Start of Block

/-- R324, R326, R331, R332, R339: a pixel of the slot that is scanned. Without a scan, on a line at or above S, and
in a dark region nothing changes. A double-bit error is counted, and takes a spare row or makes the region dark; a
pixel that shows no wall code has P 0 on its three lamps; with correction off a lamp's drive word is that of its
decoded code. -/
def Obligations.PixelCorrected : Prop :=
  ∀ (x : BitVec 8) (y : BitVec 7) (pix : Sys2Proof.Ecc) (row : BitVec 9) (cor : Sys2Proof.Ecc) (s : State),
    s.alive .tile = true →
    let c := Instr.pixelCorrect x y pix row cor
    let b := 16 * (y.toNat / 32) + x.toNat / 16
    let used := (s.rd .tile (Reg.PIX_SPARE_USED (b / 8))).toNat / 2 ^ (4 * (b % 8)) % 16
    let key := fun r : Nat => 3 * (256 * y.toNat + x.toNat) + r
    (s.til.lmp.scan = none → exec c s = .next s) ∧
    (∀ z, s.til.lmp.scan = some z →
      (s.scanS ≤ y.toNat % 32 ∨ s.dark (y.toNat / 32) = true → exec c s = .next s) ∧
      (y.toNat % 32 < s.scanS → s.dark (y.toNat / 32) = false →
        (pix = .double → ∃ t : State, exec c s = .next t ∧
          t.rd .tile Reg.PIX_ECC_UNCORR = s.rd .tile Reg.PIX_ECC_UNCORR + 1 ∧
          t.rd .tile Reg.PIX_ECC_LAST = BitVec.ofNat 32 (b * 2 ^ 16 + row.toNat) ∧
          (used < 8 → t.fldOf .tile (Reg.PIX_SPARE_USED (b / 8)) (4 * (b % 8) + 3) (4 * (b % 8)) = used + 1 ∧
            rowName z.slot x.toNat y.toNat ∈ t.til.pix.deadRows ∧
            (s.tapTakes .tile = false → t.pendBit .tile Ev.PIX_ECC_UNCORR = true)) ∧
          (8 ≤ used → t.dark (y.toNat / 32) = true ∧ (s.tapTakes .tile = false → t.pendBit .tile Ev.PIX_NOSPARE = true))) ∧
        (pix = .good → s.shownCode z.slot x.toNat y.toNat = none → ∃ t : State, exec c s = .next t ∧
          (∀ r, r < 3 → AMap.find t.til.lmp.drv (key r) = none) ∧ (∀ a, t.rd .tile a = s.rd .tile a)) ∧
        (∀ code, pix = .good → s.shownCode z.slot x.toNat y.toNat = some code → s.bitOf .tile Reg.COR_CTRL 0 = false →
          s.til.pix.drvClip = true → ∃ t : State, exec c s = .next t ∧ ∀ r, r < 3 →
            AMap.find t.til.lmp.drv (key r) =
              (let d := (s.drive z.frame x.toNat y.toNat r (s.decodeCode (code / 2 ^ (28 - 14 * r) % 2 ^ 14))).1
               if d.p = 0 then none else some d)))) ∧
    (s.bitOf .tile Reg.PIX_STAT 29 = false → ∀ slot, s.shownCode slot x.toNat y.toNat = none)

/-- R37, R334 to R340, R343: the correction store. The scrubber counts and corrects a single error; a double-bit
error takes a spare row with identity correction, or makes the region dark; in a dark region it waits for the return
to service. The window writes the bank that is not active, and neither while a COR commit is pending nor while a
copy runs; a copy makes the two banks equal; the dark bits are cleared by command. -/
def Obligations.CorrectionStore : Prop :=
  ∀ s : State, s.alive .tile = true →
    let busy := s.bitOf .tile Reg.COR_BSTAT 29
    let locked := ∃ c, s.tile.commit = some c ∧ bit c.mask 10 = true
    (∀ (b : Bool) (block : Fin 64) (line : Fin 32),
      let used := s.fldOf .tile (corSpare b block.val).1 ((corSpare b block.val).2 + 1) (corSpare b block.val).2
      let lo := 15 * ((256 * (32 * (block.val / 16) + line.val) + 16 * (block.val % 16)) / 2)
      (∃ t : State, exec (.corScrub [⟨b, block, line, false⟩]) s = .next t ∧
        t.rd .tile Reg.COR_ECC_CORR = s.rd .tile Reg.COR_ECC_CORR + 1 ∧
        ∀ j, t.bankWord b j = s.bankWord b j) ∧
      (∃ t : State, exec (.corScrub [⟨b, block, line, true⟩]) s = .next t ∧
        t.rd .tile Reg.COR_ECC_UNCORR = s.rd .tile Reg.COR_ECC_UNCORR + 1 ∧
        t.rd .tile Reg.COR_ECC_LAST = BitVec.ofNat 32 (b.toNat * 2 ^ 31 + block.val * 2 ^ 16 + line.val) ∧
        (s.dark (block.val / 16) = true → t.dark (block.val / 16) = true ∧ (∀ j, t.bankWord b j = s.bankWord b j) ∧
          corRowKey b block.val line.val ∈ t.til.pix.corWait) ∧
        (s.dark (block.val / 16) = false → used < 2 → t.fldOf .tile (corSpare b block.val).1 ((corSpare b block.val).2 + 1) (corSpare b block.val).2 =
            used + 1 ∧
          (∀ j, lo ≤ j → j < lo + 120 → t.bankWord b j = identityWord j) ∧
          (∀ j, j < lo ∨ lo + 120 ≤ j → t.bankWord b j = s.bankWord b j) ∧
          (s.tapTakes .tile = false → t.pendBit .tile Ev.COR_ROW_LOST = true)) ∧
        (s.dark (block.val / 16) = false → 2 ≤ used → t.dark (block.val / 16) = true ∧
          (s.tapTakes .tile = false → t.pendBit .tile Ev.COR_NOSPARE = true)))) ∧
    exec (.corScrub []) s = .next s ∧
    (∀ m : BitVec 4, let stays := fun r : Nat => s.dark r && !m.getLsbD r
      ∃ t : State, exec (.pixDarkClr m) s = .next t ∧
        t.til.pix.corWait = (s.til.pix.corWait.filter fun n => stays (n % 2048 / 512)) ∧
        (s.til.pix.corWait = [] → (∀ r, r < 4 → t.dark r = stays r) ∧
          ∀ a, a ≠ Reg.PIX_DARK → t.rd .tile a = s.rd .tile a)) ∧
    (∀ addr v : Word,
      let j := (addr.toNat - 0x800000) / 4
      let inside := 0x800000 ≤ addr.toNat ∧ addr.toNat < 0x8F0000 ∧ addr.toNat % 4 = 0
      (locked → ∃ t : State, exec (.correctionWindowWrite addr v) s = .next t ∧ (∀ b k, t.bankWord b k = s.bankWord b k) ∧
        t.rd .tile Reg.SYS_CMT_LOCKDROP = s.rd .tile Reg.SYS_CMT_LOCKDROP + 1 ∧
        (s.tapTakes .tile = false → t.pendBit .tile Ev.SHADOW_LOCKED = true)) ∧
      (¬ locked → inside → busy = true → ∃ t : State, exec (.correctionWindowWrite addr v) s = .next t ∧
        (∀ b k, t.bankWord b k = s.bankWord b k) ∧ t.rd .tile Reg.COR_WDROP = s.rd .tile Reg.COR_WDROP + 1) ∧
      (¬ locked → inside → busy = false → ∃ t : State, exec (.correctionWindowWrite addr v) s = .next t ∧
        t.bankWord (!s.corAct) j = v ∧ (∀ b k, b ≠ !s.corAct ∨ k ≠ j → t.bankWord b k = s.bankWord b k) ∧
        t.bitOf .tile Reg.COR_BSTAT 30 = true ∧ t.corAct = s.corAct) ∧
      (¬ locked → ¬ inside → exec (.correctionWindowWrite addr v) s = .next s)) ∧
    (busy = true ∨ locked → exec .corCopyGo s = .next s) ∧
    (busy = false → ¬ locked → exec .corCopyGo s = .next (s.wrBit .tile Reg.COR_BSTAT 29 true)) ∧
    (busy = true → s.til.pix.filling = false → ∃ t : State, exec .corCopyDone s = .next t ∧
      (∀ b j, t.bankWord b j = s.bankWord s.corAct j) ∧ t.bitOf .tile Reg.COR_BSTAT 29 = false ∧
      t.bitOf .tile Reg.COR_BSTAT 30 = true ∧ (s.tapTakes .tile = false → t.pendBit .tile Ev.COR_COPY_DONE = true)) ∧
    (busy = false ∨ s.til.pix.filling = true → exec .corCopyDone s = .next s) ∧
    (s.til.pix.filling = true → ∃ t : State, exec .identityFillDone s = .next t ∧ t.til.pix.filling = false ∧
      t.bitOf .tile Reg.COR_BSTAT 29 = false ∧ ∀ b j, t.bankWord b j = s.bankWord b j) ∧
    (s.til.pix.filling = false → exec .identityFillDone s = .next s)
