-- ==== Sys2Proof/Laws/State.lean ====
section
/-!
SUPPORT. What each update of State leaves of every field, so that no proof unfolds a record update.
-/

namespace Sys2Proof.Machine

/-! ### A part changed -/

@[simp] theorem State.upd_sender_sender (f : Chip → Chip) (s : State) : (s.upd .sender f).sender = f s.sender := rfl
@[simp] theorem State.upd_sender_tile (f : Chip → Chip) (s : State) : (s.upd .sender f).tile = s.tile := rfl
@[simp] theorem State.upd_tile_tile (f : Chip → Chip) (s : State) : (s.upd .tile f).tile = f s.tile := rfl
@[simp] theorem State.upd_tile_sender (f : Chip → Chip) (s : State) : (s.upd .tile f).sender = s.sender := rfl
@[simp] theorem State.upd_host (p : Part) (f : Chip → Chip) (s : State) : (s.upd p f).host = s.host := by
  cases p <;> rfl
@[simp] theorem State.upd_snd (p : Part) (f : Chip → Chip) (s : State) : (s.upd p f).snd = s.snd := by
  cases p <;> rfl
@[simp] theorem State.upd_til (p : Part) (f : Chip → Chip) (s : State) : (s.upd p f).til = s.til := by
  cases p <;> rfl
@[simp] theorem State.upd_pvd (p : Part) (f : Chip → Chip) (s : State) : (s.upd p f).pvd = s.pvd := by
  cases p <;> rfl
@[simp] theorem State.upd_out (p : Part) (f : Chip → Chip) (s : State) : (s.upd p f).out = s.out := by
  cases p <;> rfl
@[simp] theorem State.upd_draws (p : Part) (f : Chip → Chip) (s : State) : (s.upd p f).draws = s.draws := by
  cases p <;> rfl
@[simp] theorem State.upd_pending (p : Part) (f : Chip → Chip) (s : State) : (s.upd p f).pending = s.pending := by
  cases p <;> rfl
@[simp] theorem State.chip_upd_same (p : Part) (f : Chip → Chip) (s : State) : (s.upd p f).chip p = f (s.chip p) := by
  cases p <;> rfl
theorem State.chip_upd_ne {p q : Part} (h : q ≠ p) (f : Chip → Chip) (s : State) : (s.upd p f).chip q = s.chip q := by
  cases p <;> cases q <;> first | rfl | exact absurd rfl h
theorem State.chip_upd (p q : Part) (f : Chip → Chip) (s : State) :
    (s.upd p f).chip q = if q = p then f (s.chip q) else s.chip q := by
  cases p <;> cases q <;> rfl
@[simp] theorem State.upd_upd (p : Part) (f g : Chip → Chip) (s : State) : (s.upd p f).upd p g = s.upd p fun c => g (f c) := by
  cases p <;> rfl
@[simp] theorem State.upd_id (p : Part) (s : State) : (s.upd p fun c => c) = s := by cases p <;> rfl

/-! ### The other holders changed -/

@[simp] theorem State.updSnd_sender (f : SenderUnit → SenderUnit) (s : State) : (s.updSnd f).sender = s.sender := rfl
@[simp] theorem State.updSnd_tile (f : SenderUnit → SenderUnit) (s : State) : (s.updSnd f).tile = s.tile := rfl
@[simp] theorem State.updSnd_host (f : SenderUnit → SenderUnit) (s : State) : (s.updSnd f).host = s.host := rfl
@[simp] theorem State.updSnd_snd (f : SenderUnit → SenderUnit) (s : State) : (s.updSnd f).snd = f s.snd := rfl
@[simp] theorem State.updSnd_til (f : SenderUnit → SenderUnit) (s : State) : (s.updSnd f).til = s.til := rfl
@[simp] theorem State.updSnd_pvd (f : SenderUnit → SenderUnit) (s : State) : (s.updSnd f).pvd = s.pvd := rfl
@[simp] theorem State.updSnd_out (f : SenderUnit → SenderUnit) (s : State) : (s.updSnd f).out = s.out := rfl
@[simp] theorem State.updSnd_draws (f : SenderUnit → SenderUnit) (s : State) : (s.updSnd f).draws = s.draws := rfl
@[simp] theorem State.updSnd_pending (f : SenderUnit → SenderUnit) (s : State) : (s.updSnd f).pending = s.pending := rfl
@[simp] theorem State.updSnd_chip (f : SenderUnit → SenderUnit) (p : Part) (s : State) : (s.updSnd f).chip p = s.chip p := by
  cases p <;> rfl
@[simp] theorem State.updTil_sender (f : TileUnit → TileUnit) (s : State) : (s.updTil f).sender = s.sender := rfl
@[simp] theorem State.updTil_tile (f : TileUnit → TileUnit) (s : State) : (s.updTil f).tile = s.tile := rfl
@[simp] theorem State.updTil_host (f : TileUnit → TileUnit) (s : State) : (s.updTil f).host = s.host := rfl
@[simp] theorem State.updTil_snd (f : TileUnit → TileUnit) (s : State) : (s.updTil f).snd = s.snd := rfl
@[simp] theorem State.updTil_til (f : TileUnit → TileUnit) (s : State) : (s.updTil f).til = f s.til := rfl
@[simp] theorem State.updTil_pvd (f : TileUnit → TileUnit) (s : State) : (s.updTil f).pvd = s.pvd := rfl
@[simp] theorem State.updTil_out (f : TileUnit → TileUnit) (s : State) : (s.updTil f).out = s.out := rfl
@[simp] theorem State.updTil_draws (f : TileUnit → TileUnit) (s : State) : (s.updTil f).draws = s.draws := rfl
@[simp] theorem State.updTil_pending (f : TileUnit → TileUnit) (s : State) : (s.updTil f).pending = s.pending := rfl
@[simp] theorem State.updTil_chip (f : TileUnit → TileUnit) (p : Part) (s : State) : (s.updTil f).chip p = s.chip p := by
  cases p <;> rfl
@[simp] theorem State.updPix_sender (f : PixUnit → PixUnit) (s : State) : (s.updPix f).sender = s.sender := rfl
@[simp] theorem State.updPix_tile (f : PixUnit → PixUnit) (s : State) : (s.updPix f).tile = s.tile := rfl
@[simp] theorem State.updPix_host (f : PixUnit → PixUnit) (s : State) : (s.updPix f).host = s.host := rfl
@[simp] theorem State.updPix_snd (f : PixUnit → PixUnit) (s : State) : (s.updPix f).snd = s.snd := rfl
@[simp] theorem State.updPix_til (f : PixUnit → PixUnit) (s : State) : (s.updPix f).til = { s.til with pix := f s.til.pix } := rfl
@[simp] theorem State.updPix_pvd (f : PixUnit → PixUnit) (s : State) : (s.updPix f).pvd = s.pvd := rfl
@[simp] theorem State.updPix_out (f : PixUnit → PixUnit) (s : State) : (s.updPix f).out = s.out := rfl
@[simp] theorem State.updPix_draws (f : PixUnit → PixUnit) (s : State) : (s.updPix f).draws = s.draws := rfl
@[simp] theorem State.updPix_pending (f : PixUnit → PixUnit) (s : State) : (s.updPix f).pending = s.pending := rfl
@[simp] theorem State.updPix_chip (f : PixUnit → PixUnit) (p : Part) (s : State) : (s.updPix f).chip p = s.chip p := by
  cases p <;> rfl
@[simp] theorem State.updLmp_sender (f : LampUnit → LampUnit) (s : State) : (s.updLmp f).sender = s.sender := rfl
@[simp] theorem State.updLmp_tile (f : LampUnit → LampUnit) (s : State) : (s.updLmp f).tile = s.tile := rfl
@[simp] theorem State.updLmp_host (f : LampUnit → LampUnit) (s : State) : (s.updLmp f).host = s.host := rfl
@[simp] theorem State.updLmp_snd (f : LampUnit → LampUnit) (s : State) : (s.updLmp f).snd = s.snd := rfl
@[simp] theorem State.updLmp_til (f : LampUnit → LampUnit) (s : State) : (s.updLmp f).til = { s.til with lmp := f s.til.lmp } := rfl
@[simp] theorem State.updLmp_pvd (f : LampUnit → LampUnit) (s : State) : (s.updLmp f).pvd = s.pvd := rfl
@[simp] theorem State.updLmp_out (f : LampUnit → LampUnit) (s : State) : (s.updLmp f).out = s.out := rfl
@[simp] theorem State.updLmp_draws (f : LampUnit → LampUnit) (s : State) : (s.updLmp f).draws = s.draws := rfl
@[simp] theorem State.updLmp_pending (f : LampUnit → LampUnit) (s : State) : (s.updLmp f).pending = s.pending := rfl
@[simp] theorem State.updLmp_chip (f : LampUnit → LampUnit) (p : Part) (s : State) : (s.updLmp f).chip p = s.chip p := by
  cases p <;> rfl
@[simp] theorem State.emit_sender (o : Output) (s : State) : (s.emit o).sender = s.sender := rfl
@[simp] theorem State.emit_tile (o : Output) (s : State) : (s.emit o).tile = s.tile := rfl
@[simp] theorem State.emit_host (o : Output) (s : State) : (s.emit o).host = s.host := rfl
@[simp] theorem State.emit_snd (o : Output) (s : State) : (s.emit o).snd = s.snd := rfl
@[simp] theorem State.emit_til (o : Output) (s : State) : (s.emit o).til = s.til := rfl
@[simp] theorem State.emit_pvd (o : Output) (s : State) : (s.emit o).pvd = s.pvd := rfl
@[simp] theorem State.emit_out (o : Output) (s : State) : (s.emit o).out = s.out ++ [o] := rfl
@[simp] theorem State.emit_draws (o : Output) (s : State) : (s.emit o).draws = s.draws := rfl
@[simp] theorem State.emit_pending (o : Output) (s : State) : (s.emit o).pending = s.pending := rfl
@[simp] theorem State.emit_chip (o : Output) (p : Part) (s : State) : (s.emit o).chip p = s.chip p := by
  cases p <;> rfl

End of Block

=== WHAT TO WORK ON ===
Begin with the first line of the listing and copy exactly through the line that contains "let key := fun", please, keeping both ends and leaving out everything after.

=== TASK OUTPUT ===
/-- R324, R326, R331, R332, R339: a pixel of the slot that is scanned. Without a scan, on a line at or above S, and
in a dark region nothing changes. A double-bit error is counted, and takes a spare row or makes the region dark; a
pixel that shows no wall code has P 0 on its three lamps; with correction off a lamp's drive word is that of its
decoded code. -/
def Obligations.PixelCorrected : Prop :=
  ∀ (x : BitVec 8) (y : BitVec 7) (pix : Sys2Proof.Ecc) (row : BitVec 9) (cor : Sys2Proof.Ecc) (s : State),
    s.alive .tile = true →
    let c := Instr.pixelCorrect x y pix row cor
    let b := 16 * (y.toNat / 32) + x.toNat / 16
    let used := (s.rd .tile (Reg.PIX_SPARE_USED (b / 8))).toNat / 2 ^ (4 * (b % 8)) % 16
    let key := fun r : Nat => 3 * (256 * y.toNat + x.toNat) + r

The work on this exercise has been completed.